Домушники, разжившись серебряными и золотыми изделиями, спустя минут пятнадцать после совершения кражи старались сбыть их скупщикам краденого, после чего похищенные вещи незамедлительно отправляли в переплавку с тем, чтобы замести все следы. Фальшивомонетчики, используя хитроумные методы, получали нужные сплавы из старых ложек, разливали металл в готовые формы и использовали гальваническое покрытие, чтобы монеты выглядели как настоящие, для чего применялись азотная и серная кислота, цианид, медь и гальваническая батарея. При полицейских облавах все это было достаточно опасно; бывали случаи, когда фальшивомонетчики использовали против полицейских кислоту. Некоторые преступники пользовались таким ужасным оружием, как азотная кислота.[857]

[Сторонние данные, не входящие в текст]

/-- Premise 2 of R202, `NotInTransaction`. -/
def State.notInTransaction (s : State) : Bool := s.all.all LP.notInTransaction

/-- Premise 3 of R202, `ModeCoherent`. -/
def State.modeCoherent (s : State) : Bool := s.all.all (fun l => l.modeCoherent s.hw)

/-- Premise 4 of R202, `TextAdmitted`: wherever the run fetches, it fetches and decodes an instruction. At EndAddr
nothing is fetched. -/
def State.textAdmitted (s : State) : Prop :=
  ∀ (t : State) (k : Nat), Reached s t → k < t.all.length → fetches (t.focus k) → ∃ i, (t.focus k).fetchDecode = .ok i

/-- The memory operand of an instruction and its width, where it has one (30_encoding.md R92). -/
def memOperandOf : Instr → Option (Width × Mem)
  | .xchgRm8R8 _ (.mem m) _ => some (.w8, m)
  | .xchgRm8R8Rex _ (.mem m) _ => some (.w8, m)
  | .xchgRm16R16 _ (.mem m) _ => some (.w16, m)
  | .xchgRm32R32 _ (.mem m) _ => some (.w32, m)
  | .xchgRm64R64 _ (.mem m) _ => some (.w64, m)
  | _ => none

/-- Premise 5 of R202, `TextImmutable`: no memory operand of an XCHG the run comes to overlaps the program text. An
operand whose access meets an exception has no linear address (20_memory.md R60). -/
def State.textImmutable (s : State) : Prop :=
  ∀ (t : State) (k : Nat) (i : Instr) (w : Width) (m : Mem), Reached s t → k < t.all.length → fetches (t.focus k) →
    (t.focus k).fetchDecode = .ok i → memOperandOf i = some (w, m) → (t.focus k).operandExceptions w m i.len = [] →
    (t.focus k).overlapsText ((t.focus k).lp.operandFacts w m i.len).linear w.bytes = false

/-- The five launch premises (70_reset_and_hazards.md R202). -/
def State.launchPremises (s : State) : Prop :=
  s.noFault = true ∧ s.notInTransaction = true ∧ s.modeCoherent = true ∧ s.textAdmitted ∧ s.textImmutable

/-- The premises on the launch state itself, 1 to 3 of R202, with the empty write buffer of 10_state.md R44. -/
def State.launchOk (s : State) : Bool :=
  s.noFault && s.notInTransaction && s.modeCoherent && s.all.all (fun l => l.wbuf.isEmpty)

/-! ## Invariants -/

/-- The invariant of one logical processor: RTM_ACTIVE = 1 exactly when RTM_NEST_COUNT >= 1 (R39), the count is at most
MAX_RTM_NEST_COUNT (R36), the write buffer is canonical and outside a transaction empty (R38), outside 64-bit mode
pc[63:32] = 0 (R27), and inside a transaction the fallback address is one that passed its check (40_xbegin.md R125). -/
def LP.wf (hw : Hw) (lp : LP) : Prop :=
  (lp.rtmActive = true ↔ 1 ≤ lp.nestCount) ∧ lp.nestCount ≤ hw.maxNest ∧ lp.wbuf.wf ∧
    (lp.rtmActive = false → lp.wbuf = []) ∧ (lp.mode ≠ .long64 → lp.pc.toNat < 2 ^ 32) ∧
    (lp.rtmActive = true → lp.fallbackOk hw lp.fallback = true)

/-- The invariant of the machine: the constants are in their bounds, memory is canonical, each logical processor is
well-formed. -/
def State.wf (s : State) : Prop := s.hw.wf = true ∧ s.mem.wf ∧ ∀ l ∈ s.all, l.wf s.hw

/-- No write buffer holds a byte of the program text (20_memory.md R72). -/
def State.textClean (s : State) : Prop := ∀ l ∈ s.all, ∀ a, s.inText a = true → l.wbuf.read a = none

/-- What no instruction in scope changes of a logical processor: mode, code segment, privilege level, alignment
checking, segment and paging state (10_state.md R30 to R33). -/
structure Environment where
  mode : Mode
  csLimit : BitVec 32
  csD : Bool
  cpl : Fin 4
  alignCheck : Bool
  access : AccessModel
  deriving DecidableEq, Repr

/-- The environment of a logical processor. -/
def LP.environment (lp : LP) : Environment :=
  { mode := lp.mode, csLimit := lp.csLimit, csD := lp.csD, cpl := lp.cpl, alignCheck := lp.alignCheck,
    access := lp.access }

/-- The machine is the same but for what runs on it: the constants, the program text, EndAddr, and of each logical
processor its environment. -/
def sameMachine (s t : State) : Prop :=
  t.hw = s.hw ∧ t.text = s.text ∧ t.endAddr = s.endAddr ∧
    t.all.map LP.environment = s.all.map LP.environment

/-- Everything but the logical processor that moves, memory and the counter of draws is unchanged. -/
def othersUnchanged (s t : State) : Prop :=
  t.hw = s.hw ∧ t.before = s.before ∧ t.after = s.after ∧ t.text = s.text ∧ t.endAddr = s.endAddr

/-- Of a logical processor everything but its general registers, its pc and its write buffer is unchanged. -/
def onlyRegsPcWbuf (l m : LP) : Prop :=
  m.flags = l.flags ∧ m.otherRegs = l.otherRegs ∧ m.environment = l.environment ∧ m.nestCount = l.nestCount ∧
    m.rtmActive = l.rtmActive ∧ m.fallback = l.fallback ∧ m.checkpoint = l.checkpoint ∧ m.fault = l.fault

/-! ## The spec's words, read on their own

The statements say what an instruction does through these readings of single rules, written at the widths the rules use
and apart from the definitions the meanings call. -/

/-- "bits 63 down to `VA_BITS - 1` of `a` are all equal" (00_scope.md R12). -/
def highBitsEqual (vaBits : Nat) (a : Word) : Prop := ∀ k, vaBits - 1 ≤ k → k < 64 → a.getLsbD k = a.getLsbD 63

/-- The fallback address in 64-bit mode: `(next_pc + off) mod 2^64` (40_xbegin.md R124). -/
def fallback64 (lp : LP) (len : Nat) (off : BitVec 64) : BitVec 64 := lp.pc + BitVec.ofNat 64 len + off

/-- The fallback address outside 64-bit mode: `(next_pc[31:0] + off) mod 2^32`, cut to 16 bits where `Rel16Truncates`
holds and the operand size is 16 (40_xbegin.md R124). -/
def fallback32 (lp : LP) (hw : Hw) (len : Nat) (osz16 : Bool) (off : BitVec 32) : BitVec 32 :=
  if hw.rel16Truncates && osz16 then (lp.pc.setWidth 32 + BitVec.ofNat 32 len + off) &&& 0xFFFF#32
  else lp.pc.setWidth 32 + BitVec.ofNat 32 len + off

/-- `next_pc` (10_state.md R28): modulo 2^64 in 64-bit mode, otherwise `zext_64((pc[31:0] + len) mod 2^32)`. -/
def pcAfter (lp : LP) (len : Nat) : Word :=
  match lp.mode with
  | .long64 => lp.pc + BitVec.ofNat 64 len
  | _ => (lp.pc.setWidth 32 + BitVec.ofNat 32 len).setWidth 64

/-- The state with an exception recorded and nothing else changed (60_exceptions.md R171). -/
def recorded (s : State) (name : ExcName) (code : Option Nat) : State :=
  { s with lp := { s.lp with fault := some { exc := { name := name, code := code }, pc := s.lp.pc } } }

/-- The state after an outermost XBEGIN of `len` bytes with the fallback address `fb` (40_xbegin.md R122). -/
def enteredWith (s : State) (len : Nat) (fb : Word) : State :=
  { s with
    lp := { s.lp with
      pc := pcAfter s.lp len
      nestCount := 1
      rtmActive := true
      fallback := fb
      checkpoint := { x := s.lp.x, flags := s.lp.flags, otherRegs := s.lp.otherRegs }
      wbuf := [] } }

/-- `t` is `s` after the abort procedure of its moving logical processor (40_xbegin.md R125): registers, flags and
other_regs from the checkpoint but for register 0, of which outside 64-bit mode bits 63:32 are restored as well; an
empty write buffer; the counts 0; execution at the fallback address; everything else, the shared memory included, as it
was. The value of EAX, and in 64-bit mode of RAX, is free. -/
def abortedFrom (s t : State) : Prop :=
  (∀ r : RegNum, r ≠ 0 → t.lp.x[r] = s.lp.checkpoint.x[r]) ∧
    (s.lp.mode ≠ .long64 → t.lp.x[0] >>> 32 = s.lp.checkpoint.x[0] >>> 32) ∧
    t.lp.flags = s.lp.checkpoint.flags ∧ t.lp.otherRegs = s.lp.checkpoint.otherRegs ∧ t.lp.wbuf = [] ∧
    t.lp.nestCount = 0 ∧ t.lp.rtmActive = false ∧ t.lp.pc = s.lp.fallback ∧
    t.lp.environment = s.lp.environment ∧ t.lp.fallback = s.lp.fallback ∧ t.lp.checkpoint = s.lp.checkpoint ∧
    t.lp.fault = s.lp.fault ∧ t.mem = s.mem ∧ othersUnchanged s t

/-- Only the general registers and the pc, which moves past the `len` bytes, have changed. -/
def onlyRegistersAfter (s t : State) (len : Nat) : Prop :=
  t = { s with lp := { s.lp with x := t.lp.x, pc := pcAfter s.lp len } }

/-- The two registers hold each other's 16-bit values, bits 63:16 and every other register are unchanged (10_state.md
R24, 41_xchg.md R141, R146). -/
def swapped16 (a b : RegNum) (l m : LP) : Prop :=
  m.x[a].setWidth 16 = l.x[b].setWidth 16 ∧ m.x[b].setWidth 16 = l.x[a].setWidth 16 ∧
    m.x[a] >>> 16 = l.x[a] >>> 16 ∧ m.x[b] >>> 16 = l.x[b] >>> 16 ∧
    ∀ r : RegNum, r ≠ a → r ≠ b → m.x[r] = l.x[r]

/-- The two registers hold each other's 32-bit values with bits 63:32 equal to 0, every other register is unchanged
(10_state.md R24, 41_xchg.md R142, R147). -/
def swapped32 (a b : RegNum) (l m : LP) : Prop :=
  m.x[a] = (l.x[b].setWidth 32).setWidth 64 ∧ m.x[b] = (l.x[a].setWidth 32).setWidth 64 ∧
    ∀ r : RegNum, r ≠ a → r ≠ b → m.x[r] = l.x[r]

/-- The two registers hold each other's values, every other register is unchanged (41_xchg.md R143, R148). -/
def swapped64 (a b : RegNum) (l m : LP) : Prop :=
  m.x[a] = l.x[b] ∧ m.x[b] = l.x[a] ∧ ∀ r : RegNum, r ≠ a → r ≠ b → m.x[r] = l.x[r]

/-- The byte a byte-register number names (10_state.md R22): the register, and whether bits 15:8 of it. -/
def byteHome (r : RegNum) (rex : Bool) : RegNum × Bool :=
  if rex = false ∧ 4 ≤ r.val ∧ r.val < 8 then (⟨r.val - 4, by have := r.isLt; omega⟩, true) else (r, false)

/-- Bits 15:8 or bits 7:0 of a register. -/
def byteAt (l : LP) (h : RegNum × Bool) : Byte := (l.x[h.1] >>> (if h.2 then 8 else 0)).setWidth 8

/-- The two byte registers hold each other's bytes, every other byte 15:8 or 7:0 and all bits 63:16 are unchanged
(10_state.md R22, R24, 41_xchg.md R144, R145). -/
def swapped8 (a b : RegNum) (rex : Bool) (l m : LP) : Prop :=
  byteAt m (byteHome a rex) = byteAt l (byteHome b rex) ∧ byteAt m (byteHome b rex) = byteAt l (byteHome a rex) ∧
    (∀ h : RegNum × Bool, h ≠ byteHome a rex → h ≠ byteHome b rex → byteAt m h = byteAt l h) ∧
    ∀ r : RegNum, m.x[r] >>> 16 = l.x[r] >>> 16

/-- The linear address of byte `k` of the memory operand of an instruction of `len` bytes: the function the meaning
uses for it (41_xchg.md R149). -/
def operandAddr (s : State) (w : Width) (m : Mem) (len k : Nat) : Nat :=
  addrAt s.lp.mode (s.lp.operandFacts w m len).linear k

/-- The register that an operand of width `w` and number `r` is part of (10_state.md R22, R24). -/
def regHome (w : Width) (r : RegNum) (rex : Bool) : RegNum :=
  match w with
  | .w8 => (byteHome r rex).1
  | _ => r

/-- What a write of width `w` to the register operand `g` does to the rest of the register: the bits beside an 8-bit or
16-bit operand are unchanged, bits 63:32 beside a 32-bit operand are 0 (10_state.md R24). -/
def restOfRegister (w : Width) (g : RegNum) (rex : Bool) (l m : LP) : Prop :=
  match w with
  | .w8 => (∀ h : RegNum × Bool, h ≠ byteHome g rex → byteAt m h = byteAt l h) ∧
      m.x[regHome .w8 g rex] >>> 16 = l.x[regHome .w8 g rex] >>> 16
  | .w16 => m.x[g] >>> 16 = l.x[g] >>> 16
  | .w32 => m.x[g] >>> 32 = 0
  | .w64 => True

/-- The memory operand may be exchanged: its access meets no exception, none of its bytes is program text, and each has
a value (41_xchg.md R149, 20_memory.md R60, R62, R72). -/
def memReady (s : State) (w : Width) (m : Mem) (len : Nat) : Prop :=
  s.operandExceptions w m len = [] ∧
    ∀ k, k < w.bytes → s.inText (operandAddr s w m len k) = false ∧
      (s.readByte (operandAddr s w m len k)).isSome = true

/-- `t` is `s` after the exchange of the register `g` with the memory operand `m` by an instruction of `len` bytes
(41_xchg.md R149): the operand's bytes are the register's old value and the register holds what the bytes were; pc moves
past the instruction; every other byte, register, part of the register and field is unchanged, but for bits 63:32 of
the register beside a 32-bit operand, which are 0. Inside a transaction the shared memory is
unchanged, outside one the write buffer is (20_memory.md R65). -/
def memExchanged (s t : State) (w : Width) (g : RegNum) (rex : Bool) (m : Mem) (len : Nat) : Prop :=
  (∀ k, k < w.bytes → t.readByte (operandAddr s w m len k) = some (byteOf (s.lp.regRead w g rex) k)) ∧
    (∀ k, k < w.bytes → s.readByte (operandAddr s w m len k) = some (byteOf (t.lp.regRead w g rex) k)) ∧
    (∀ a, (∀ k, k < w.bytes → a ≠ operandAddr s w m len k) →
      t.readByte a = s.readByte a ∧ t.mem.read a = s.mem.read a) ∧
    (s.lp.rtmActive = true → t.mem = s.mem) ∧ (s.lp.rtmActive = false → t.lp.wbuf = s.lp.wbuf) ∧
    (∀ r : RegNum, r ≠ regHome w g rex → t.lp.x[r] = s.lp.x[r]) ∧ restOfRegister w g rex s.lp t.lp ∧
    t.lp.pc = pcAfter s.lp len ∧ onlyRegsPcWbuf s.lp t.lp ∧ othersUnchanged s t

/-- The two-byte base sum of 16-bit addressing (30_encoding.md R94). -/
def sum16 (lp : LP) : Base16 → BitVec 16
  | .bxSi => lp.x[3].setWidth 16 + lp.x[6].setWidth 16
  | .bxDi => lp.x[3].setWidth 16 + lp.x[7].setWidth 16
  | .bpSi => lp.x[5].setWidth 16 + lp.x[6].setWidth 16
  | .bpDi => lp.x[5].setWidth 16 + lp.x[7].setWidth 16
  | .si => lp.x[6].setWidth 16
  | .di => lp.x[7].setWidth 16
  | .bp => lp.x[5].setWidth 16
  | .bx => lp.x[3].setWidth 16

/-- A displacement at the address size: `sext` of one byte, or the full displacement (30_encoding.md R94, R95). -/
def dispAt (w : Nat) : Disp w → BitVec w
  | .none => 0
  | .d8 v => v.signExtend w
  | .full v => v

/-- The index of 32-bit addressing, `x[n][31:0]` times 1, 2, 4 or 8 (30_encoding.md R95). -/
def index32 (lp : LP) (i : Option RegNum) (scale : Fin 4) : BitVec 32 :=
  match i with
  | none => 0
  | some r => lp.x[r].setWidth 32 * BitVec.ofNat 32 (2 ^ scale.val)

/-- The index of 64-bit addressing, the full register times 1, 2, 4 or 8 (30_encoding.md R96). -/
def index64 (lp : LP) (i : Option RegNum) (scale : Fin 4) : BitVec 64 :=
  match i with
  | none => 0
  | some r => lp.x[r] * BitVec.ofNat 64 (2 ^ scale.val)

/-- A displacement of 64-bit addressing, sign-extended (30_encoding.md R96). -/
def disp64 : Disp 32 → BitVec 64
  | .none => 0
  | .d8 v => v.signExtend 64
  | .full v => v.signExtend 64

/-- The segment of a memory operand without an override (30_encoding.md R94 to R96): SS for the forms based on BP, EBP,
RBP, ESP and RSP, otherwise DS. -/
def namedSegment : Addr → SegReg
  | .ind16 b _ => if b ∈ [Base16.bpSi, .bpDi, .bp] then .ss else .ds
  | .ind b _ => if b ∈ ([4, 5] : List RegNum) then .ss else .ds
  | .sib b _ _ _ => if b ∈ ([4, 5] : List RegNum) then .ss else .ds
  | _ => .ds

/-- The segment-override bytes (30_encoding.md R82). -/
def segBytes : List Byte := [0x26#8, 0x2E#8, 0x36#8, 0x3E#8, 0x64#8, 0x65#8]

/-- Legacy prefixes as R82 admits them: each at most once, at most one segment override, in any order. -/
def legacyOnce (pre : List Byte) : Prop :=
  (∀ b ∈ pre, b ∈ [0x66#8, 0x67#8, 0xF0#8] ∨ b ∈ segBytes) ∧ pre.count 0x66#8 ≤ 1 ∧ pre.count 0x67#8 ≤ 1 ∧
    pre.count 0xF0#8 ≤ 1 ∧ pre.countP (fun b => decide (b ∈ segBytes)) ≤ 1

/-- No REX byte, or one in 64-bit mode (30_encoding.md R84). -/
def rexPart (c : CodeCtx) (rex : List Byte) : Prop :=
  rex = [] ∨ ∃ r : Byte, rex = [r] ∧ c.mode = .long64 ∧ r.toNat / 16 = 4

«Преступность стала повальным бедствием… Лондон перестал быть городом, по которому можно беззаботно разгуливать ночью, засунув руки в карманы», — писал один французский турист в 1866 году.[858] Даже днем в благополучных районах было не безопасно. В 1862 году Хью Пилкингтон, член парламента, шел по Пэлл-Мэлл средь бела дня, когда двое бандитов напали на него, слегка «придушили», и пока один избивал его, другой забрал у него часы.[859] В том же году один француз прогуливался часа в 4 дня по Гайд-парку, где на него напали четверо грабителей. Они не подозревали, что этот человек служил во французской армии. Он уложил ударами двух нападавших, а двое других убежали. «Не всякому же довелось служить в полку зуавов».[860]
* * *
Налоговую службу обычно не принято считать опасной деятельностью, но в 1861 году один несчастный служащий погиб от руки человека, с которого он намеревался получить налог за содержание собаки.[861] Дуэли находились вне закона, но в 1843 году лейтенант Манро и его шурин полковник Фосетт после глупой ссоры задумали стреляться в поле вблизи Камден-роуд, и, к несчастью, Фосетт был убит. Манро «сам явился с повинной, после следствия его приговорили к смерти, но королева смягчила наказание до 12 месяцев заключения в Ньюгейтской тюрьме».[862] Карл Маркс был настолько возмущен плохим судебным расследованием этого дела, что грозился вызвать тех, кто им занимался, на дуэль, но почему-то никто его вызова не принял — к счастью, поскольку он был настолько близорук, что наверняка бы промахнулся.[863]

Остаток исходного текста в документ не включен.